Set out the listing word for word. End with the line that contains "A next state".

◆ ◆ ◆ ◆

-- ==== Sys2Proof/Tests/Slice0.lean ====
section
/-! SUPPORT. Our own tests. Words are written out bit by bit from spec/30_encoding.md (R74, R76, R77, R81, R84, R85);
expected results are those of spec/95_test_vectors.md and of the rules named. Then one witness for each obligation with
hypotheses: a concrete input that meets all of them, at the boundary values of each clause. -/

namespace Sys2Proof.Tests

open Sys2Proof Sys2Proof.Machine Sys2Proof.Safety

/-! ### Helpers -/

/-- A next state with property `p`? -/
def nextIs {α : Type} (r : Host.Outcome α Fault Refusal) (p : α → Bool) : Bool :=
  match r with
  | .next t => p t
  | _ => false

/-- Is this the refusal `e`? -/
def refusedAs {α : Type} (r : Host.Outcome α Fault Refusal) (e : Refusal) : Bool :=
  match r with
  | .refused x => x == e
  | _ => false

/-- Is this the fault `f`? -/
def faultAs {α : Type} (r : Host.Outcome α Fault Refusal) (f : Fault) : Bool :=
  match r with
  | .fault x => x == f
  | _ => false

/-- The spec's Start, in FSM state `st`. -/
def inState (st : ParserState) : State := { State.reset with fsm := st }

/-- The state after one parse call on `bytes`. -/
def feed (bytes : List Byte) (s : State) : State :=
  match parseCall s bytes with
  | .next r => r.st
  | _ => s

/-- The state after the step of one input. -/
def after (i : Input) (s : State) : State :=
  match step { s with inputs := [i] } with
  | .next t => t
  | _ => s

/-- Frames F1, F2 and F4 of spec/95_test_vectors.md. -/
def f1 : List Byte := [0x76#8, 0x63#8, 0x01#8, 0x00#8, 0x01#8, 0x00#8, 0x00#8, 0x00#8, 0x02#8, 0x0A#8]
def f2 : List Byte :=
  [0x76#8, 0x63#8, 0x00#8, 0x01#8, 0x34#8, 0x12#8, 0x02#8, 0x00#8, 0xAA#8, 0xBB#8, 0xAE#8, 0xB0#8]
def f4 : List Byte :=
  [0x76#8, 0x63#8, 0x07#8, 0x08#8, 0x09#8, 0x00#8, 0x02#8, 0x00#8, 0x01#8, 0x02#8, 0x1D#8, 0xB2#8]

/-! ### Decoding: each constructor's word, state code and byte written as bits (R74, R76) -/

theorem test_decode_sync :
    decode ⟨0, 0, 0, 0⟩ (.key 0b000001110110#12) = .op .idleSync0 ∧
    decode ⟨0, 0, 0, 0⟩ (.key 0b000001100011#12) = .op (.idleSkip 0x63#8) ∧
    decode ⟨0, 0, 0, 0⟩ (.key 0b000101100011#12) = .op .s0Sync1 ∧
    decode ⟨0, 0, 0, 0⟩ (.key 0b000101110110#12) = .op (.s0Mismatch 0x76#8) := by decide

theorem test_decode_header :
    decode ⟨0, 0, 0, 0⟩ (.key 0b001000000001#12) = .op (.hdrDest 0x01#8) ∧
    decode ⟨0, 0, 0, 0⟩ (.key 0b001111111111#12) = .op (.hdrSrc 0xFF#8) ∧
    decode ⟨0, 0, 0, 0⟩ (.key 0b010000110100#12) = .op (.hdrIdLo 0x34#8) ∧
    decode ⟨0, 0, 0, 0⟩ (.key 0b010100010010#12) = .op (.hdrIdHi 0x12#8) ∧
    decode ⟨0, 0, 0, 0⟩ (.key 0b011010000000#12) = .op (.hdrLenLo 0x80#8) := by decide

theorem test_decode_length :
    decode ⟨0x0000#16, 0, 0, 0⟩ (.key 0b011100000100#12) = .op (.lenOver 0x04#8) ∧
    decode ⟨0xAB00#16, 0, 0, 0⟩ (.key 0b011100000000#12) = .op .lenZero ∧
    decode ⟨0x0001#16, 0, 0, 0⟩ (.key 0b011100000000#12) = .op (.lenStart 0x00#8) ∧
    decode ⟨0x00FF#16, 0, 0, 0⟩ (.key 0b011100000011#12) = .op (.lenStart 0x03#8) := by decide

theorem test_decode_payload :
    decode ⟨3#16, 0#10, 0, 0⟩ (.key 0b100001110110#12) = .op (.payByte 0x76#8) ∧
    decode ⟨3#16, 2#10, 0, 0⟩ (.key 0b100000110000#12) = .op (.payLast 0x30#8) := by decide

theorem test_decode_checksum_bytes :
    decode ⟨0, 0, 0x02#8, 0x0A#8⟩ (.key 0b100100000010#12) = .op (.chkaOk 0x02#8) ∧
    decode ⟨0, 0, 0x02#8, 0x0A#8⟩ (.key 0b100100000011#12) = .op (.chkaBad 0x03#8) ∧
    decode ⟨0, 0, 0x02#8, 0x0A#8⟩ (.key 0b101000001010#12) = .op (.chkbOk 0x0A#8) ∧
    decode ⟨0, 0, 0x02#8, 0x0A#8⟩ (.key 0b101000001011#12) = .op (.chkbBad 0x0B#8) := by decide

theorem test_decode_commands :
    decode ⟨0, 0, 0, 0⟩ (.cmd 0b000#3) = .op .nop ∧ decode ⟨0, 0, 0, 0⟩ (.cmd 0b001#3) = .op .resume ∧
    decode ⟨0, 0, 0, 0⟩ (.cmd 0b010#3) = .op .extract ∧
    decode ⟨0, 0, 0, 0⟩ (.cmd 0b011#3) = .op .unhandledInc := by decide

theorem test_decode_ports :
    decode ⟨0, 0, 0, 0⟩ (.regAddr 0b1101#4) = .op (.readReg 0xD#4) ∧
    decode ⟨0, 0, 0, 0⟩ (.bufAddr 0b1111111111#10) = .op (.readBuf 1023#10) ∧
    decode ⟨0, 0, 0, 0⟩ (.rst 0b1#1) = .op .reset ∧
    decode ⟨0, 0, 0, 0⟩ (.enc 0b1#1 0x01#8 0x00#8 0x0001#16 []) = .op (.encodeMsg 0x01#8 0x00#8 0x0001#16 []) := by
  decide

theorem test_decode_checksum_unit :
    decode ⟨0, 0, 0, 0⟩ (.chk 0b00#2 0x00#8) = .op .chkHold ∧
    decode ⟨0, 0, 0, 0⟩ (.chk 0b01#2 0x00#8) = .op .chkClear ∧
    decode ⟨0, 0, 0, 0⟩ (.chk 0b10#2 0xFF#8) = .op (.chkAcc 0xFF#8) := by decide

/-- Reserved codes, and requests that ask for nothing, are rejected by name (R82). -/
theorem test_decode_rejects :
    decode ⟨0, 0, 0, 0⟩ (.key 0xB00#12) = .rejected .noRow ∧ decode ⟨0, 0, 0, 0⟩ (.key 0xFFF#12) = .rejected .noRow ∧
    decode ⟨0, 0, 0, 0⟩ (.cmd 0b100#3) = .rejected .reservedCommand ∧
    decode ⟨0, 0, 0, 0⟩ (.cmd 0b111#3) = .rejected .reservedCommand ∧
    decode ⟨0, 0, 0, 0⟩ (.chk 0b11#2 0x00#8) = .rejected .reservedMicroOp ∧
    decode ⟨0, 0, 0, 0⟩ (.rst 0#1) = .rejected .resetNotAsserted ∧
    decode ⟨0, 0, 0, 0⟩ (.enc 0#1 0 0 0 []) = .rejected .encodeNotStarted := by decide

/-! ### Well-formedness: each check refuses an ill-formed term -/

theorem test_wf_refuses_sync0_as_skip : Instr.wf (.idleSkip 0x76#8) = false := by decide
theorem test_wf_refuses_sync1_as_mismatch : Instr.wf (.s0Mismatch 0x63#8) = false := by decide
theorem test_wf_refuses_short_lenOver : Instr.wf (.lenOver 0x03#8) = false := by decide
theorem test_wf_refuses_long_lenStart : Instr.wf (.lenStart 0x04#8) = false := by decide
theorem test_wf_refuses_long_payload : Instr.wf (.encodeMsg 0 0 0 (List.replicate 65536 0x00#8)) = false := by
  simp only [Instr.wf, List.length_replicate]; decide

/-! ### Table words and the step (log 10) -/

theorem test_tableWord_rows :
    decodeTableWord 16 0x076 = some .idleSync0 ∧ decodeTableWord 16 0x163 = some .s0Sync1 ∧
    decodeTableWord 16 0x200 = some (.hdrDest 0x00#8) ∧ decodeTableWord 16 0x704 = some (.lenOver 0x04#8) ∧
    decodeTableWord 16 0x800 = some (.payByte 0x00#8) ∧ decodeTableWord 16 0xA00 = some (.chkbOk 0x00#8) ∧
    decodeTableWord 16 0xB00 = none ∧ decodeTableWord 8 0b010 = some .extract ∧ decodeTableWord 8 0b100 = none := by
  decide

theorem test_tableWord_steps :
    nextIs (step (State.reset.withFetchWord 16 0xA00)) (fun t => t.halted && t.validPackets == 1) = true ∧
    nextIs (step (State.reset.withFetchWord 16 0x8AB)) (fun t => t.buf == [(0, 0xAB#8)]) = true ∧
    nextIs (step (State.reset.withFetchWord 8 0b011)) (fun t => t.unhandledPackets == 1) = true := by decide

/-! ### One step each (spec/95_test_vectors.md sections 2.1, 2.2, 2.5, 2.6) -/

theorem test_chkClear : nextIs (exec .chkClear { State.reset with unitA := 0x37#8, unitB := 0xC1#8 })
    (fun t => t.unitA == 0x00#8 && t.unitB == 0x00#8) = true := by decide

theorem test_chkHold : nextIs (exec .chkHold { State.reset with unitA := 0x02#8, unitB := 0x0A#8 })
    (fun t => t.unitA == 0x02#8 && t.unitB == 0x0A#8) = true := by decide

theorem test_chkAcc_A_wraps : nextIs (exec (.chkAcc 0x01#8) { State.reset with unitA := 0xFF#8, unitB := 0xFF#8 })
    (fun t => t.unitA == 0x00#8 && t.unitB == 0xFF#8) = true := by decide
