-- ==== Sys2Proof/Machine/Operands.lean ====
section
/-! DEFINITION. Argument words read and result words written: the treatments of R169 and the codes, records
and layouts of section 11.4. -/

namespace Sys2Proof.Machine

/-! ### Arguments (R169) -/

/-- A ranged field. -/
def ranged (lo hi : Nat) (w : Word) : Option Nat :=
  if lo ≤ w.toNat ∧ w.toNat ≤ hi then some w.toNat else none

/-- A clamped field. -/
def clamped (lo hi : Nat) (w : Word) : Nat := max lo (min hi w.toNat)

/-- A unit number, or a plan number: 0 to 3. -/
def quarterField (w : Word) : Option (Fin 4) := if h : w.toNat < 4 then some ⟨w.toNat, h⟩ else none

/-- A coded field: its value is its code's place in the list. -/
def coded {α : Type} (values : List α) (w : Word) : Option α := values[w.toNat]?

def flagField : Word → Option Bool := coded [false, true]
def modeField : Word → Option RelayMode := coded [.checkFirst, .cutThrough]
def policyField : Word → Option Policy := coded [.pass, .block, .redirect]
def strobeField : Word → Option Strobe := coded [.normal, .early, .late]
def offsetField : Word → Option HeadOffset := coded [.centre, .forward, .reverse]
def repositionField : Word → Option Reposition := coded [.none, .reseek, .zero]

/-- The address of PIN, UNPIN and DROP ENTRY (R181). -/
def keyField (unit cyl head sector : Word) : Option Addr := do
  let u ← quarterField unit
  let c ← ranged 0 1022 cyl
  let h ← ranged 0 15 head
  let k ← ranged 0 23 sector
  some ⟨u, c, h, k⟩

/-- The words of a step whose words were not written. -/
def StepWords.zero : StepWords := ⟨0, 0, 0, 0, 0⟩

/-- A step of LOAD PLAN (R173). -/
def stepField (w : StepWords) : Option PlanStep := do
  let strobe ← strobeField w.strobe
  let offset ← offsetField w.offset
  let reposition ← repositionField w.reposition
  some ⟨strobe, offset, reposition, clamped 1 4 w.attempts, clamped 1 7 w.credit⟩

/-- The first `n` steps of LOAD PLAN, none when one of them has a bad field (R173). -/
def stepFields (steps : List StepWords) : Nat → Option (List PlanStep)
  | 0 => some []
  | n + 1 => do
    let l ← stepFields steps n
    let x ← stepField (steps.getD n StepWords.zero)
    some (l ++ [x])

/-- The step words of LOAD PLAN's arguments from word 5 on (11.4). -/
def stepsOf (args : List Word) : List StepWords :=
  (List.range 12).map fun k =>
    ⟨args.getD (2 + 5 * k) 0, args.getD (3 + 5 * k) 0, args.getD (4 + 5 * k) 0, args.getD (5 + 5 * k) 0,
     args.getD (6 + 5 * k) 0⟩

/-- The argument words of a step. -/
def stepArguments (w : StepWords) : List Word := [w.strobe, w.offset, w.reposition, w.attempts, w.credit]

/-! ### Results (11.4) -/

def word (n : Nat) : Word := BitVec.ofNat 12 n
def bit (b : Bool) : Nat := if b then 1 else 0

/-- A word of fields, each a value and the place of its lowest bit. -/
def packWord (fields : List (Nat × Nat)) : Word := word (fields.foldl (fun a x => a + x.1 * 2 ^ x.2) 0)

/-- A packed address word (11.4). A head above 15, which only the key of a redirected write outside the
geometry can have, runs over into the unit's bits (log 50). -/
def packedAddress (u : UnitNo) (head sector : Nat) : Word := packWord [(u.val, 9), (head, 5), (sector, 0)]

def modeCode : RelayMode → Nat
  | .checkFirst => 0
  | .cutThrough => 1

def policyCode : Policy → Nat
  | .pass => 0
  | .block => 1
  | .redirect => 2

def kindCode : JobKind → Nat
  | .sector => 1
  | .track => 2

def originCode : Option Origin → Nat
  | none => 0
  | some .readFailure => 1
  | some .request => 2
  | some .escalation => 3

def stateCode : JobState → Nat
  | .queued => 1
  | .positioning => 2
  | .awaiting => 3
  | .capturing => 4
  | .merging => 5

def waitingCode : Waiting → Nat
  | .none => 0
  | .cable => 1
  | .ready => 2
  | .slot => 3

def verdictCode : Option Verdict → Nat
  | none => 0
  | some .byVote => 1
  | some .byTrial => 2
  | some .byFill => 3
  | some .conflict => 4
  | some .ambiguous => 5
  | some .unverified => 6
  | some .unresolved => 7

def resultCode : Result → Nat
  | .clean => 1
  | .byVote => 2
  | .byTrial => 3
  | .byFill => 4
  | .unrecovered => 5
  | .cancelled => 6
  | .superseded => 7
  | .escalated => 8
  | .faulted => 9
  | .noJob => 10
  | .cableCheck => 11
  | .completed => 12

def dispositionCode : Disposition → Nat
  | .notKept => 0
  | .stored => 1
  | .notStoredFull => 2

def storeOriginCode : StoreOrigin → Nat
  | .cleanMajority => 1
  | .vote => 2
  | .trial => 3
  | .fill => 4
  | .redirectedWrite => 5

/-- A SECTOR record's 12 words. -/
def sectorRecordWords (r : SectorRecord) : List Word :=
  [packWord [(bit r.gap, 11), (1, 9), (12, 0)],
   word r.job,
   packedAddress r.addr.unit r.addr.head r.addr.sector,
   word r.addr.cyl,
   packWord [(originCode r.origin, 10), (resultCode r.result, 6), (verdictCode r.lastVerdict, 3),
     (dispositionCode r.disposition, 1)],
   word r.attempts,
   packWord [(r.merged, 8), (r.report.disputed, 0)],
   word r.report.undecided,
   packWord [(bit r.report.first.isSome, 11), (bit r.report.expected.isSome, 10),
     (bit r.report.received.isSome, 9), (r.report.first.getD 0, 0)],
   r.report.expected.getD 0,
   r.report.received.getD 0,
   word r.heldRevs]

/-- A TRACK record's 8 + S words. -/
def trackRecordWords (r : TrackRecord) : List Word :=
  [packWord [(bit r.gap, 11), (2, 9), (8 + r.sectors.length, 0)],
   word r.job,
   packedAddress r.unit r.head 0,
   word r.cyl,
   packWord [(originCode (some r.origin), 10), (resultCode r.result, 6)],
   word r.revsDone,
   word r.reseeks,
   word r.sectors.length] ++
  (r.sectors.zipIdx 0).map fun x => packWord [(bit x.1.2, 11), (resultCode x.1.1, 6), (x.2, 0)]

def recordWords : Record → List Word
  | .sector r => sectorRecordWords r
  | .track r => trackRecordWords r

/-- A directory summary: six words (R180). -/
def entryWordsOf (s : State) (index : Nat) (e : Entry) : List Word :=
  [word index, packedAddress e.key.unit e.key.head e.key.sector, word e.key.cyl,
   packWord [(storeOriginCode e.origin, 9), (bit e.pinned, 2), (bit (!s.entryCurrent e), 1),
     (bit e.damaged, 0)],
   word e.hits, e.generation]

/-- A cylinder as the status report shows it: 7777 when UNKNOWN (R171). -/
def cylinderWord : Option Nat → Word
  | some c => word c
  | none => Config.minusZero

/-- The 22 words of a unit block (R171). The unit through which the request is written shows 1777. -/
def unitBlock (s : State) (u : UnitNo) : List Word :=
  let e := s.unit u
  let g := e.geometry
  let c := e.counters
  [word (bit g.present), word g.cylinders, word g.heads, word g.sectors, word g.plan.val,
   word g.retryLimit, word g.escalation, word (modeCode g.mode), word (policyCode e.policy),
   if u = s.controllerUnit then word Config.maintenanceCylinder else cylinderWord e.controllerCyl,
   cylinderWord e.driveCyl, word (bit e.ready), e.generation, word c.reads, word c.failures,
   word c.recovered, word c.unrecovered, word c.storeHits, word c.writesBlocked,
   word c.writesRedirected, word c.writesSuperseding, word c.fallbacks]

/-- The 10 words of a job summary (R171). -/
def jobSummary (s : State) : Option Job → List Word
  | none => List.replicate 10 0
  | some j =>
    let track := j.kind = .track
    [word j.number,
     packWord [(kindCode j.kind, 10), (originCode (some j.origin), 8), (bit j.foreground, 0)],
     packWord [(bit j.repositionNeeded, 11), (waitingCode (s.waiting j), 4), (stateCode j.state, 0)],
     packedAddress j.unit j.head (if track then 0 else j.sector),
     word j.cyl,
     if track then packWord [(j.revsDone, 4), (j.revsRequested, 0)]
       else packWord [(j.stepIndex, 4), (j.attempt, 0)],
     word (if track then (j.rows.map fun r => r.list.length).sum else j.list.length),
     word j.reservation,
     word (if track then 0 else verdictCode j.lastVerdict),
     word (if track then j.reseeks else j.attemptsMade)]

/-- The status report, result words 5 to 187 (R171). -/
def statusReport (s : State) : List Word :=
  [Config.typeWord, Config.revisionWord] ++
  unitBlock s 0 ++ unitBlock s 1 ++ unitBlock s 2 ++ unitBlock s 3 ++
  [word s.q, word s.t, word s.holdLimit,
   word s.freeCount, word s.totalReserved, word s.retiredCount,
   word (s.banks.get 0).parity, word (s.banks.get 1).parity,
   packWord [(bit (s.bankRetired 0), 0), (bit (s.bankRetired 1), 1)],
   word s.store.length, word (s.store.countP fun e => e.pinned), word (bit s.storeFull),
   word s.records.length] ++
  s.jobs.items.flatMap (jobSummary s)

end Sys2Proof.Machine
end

◆ ◆ ◆ ◆

Exercise answer:
-- ==== Sys2Proof/Tests/Slice0.lean ====
section
/-! SUPPORT. Our own tests. Words are written out bit by bit from spec/30_encoding.md (R74, R76, R77, R81, R84, R85);
expected results are those of spec/95_test_vectors.md and of the rules named. Then one witness for each obligation with
hypotheses: a concrete input that meets all of them, at the boundary values of each clause. -/

namespace Sys2Proof.Tests

open Sys2Proof Sys2Proof.Machine Sys2Proof.Safety

/-! ### Helpers -/

/-- A next state with property `p`? -/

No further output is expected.